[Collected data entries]
========

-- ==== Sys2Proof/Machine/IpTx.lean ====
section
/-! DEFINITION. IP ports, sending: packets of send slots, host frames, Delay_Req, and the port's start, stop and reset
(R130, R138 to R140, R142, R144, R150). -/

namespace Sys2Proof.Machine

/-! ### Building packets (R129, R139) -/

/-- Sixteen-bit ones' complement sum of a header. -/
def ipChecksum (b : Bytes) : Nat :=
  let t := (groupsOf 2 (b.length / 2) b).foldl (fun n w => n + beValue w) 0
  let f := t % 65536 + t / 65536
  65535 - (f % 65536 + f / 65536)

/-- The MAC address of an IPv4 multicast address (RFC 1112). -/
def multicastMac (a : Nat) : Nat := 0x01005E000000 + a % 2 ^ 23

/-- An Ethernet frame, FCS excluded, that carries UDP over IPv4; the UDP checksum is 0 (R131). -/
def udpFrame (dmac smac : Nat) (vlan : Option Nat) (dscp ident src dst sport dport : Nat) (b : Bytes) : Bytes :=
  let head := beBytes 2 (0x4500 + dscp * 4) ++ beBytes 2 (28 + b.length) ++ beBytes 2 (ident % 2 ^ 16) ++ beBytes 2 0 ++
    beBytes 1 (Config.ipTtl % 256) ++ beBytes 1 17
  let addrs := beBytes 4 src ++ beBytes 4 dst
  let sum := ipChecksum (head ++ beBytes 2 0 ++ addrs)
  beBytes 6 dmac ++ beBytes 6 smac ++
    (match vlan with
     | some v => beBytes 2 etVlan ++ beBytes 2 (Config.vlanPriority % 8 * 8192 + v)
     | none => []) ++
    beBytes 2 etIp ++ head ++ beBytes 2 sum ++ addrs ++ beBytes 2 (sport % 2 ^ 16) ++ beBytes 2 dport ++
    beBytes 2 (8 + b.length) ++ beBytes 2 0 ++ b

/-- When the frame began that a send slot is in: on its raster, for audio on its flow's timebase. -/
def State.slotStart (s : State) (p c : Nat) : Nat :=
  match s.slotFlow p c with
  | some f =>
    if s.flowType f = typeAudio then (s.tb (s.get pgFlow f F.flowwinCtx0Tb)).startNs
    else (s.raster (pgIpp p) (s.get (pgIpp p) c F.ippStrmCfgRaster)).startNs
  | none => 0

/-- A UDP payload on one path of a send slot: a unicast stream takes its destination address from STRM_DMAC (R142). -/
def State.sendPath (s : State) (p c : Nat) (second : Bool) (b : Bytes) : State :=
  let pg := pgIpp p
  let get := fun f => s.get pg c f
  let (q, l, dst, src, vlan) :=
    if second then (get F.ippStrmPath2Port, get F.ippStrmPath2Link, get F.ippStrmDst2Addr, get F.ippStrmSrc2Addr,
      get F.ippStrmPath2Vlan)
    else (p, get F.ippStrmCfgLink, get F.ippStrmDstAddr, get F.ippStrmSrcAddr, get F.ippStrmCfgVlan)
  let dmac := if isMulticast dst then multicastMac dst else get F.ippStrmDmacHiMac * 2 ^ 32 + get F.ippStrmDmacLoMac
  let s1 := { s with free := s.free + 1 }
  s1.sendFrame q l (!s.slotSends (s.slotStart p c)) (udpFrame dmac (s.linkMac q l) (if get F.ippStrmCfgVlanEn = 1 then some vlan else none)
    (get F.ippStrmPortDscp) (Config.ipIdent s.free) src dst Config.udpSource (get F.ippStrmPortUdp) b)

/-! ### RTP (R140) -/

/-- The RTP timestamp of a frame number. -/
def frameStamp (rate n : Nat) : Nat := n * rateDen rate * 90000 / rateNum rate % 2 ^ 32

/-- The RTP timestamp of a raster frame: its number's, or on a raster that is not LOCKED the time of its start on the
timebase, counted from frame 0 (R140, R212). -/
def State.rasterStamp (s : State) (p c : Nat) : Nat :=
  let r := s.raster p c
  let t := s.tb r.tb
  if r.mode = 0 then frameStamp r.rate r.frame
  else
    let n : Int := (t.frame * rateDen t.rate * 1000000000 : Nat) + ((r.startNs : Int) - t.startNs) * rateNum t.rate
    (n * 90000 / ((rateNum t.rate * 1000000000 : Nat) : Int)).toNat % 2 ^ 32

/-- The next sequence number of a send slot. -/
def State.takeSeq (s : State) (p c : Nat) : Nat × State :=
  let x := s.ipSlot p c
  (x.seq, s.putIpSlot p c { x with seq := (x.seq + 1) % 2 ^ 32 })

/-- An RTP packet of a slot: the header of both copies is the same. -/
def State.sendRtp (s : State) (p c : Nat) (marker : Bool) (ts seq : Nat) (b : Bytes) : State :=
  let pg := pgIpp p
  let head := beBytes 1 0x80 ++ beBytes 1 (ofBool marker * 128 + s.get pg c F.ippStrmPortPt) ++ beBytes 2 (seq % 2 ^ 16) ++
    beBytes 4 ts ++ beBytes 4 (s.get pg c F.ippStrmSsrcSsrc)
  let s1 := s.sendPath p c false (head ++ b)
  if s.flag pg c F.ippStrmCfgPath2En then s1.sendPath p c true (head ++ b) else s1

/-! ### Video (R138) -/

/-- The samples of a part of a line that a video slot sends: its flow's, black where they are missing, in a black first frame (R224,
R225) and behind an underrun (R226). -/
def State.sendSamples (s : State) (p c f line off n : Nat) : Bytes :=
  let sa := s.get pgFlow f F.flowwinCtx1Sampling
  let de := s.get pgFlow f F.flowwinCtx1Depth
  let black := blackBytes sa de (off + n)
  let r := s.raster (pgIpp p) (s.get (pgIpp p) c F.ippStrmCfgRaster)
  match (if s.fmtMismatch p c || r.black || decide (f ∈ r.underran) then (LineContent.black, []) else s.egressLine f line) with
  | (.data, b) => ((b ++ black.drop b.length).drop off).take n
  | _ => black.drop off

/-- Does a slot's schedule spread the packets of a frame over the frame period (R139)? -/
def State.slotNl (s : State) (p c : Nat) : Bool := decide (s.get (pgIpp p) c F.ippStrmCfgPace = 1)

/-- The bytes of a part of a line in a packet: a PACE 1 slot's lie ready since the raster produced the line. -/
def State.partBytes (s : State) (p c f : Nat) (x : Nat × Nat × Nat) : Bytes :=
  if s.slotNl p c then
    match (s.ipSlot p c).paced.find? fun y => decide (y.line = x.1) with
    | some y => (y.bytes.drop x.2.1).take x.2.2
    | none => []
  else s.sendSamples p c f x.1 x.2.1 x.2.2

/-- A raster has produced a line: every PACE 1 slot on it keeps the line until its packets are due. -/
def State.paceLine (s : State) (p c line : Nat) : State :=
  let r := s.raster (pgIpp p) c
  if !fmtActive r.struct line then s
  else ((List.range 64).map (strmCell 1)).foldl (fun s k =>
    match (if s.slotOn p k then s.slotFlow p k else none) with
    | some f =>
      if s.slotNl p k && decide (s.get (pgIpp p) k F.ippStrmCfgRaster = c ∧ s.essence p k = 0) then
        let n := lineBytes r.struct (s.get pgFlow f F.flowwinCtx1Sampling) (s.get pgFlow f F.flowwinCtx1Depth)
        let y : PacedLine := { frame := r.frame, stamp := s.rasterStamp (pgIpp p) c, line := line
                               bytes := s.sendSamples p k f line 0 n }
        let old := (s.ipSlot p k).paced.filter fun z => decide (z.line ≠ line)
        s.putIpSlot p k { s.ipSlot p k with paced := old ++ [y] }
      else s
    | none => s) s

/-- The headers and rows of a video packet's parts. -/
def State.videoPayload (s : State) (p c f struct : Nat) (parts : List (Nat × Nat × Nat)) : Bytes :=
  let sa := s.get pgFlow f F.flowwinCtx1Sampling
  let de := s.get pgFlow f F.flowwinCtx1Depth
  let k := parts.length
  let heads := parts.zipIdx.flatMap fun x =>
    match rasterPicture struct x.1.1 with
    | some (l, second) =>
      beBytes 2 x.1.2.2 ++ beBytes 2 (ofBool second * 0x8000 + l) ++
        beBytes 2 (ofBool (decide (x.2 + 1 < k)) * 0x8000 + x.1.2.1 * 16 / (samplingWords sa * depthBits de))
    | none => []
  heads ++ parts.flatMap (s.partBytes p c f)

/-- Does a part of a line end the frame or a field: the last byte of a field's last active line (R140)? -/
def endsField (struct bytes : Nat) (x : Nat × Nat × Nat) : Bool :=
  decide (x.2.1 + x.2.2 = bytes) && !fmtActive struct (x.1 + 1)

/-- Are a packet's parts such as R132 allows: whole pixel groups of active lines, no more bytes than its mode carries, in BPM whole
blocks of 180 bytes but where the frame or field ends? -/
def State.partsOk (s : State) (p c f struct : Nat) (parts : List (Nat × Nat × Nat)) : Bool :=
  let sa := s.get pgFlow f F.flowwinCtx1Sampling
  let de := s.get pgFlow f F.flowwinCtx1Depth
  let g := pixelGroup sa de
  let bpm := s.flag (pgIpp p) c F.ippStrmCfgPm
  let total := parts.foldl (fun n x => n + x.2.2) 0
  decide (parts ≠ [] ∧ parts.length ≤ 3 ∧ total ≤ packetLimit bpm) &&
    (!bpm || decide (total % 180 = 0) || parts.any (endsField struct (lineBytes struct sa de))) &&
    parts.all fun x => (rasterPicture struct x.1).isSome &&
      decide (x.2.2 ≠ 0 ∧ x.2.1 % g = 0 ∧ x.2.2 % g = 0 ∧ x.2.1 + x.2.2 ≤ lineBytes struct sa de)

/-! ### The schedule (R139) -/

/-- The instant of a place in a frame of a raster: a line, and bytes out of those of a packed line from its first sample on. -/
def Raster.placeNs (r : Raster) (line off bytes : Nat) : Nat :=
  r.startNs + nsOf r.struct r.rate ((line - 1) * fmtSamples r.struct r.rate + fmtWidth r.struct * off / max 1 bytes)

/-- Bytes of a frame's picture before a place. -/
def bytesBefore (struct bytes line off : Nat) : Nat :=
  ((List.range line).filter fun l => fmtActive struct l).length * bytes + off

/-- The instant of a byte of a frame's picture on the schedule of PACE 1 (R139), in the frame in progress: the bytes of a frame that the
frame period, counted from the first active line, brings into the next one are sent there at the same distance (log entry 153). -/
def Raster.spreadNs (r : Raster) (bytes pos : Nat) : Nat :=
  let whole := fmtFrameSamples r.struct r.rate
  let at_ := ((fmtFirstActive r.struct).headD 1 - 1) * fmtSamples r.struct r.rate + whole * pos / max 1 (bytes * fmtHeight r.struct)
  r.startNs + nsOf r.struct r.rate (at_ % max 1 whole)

========

*PROBLEM DESCRIPTION*: Where the string "sendPath" occurs in the data, return the whole line.

*ANSWER SECTION*:
def State.sendPath (s : State) (p c : Nat) (second : Bool) (b : Bytes) : State :=
  let s1 := s.sendPath p c false (head ++ b)
  if s.flag pg c F.ippStrmCfgPath2En then s1.sendPath p c true (head ++ b) else s1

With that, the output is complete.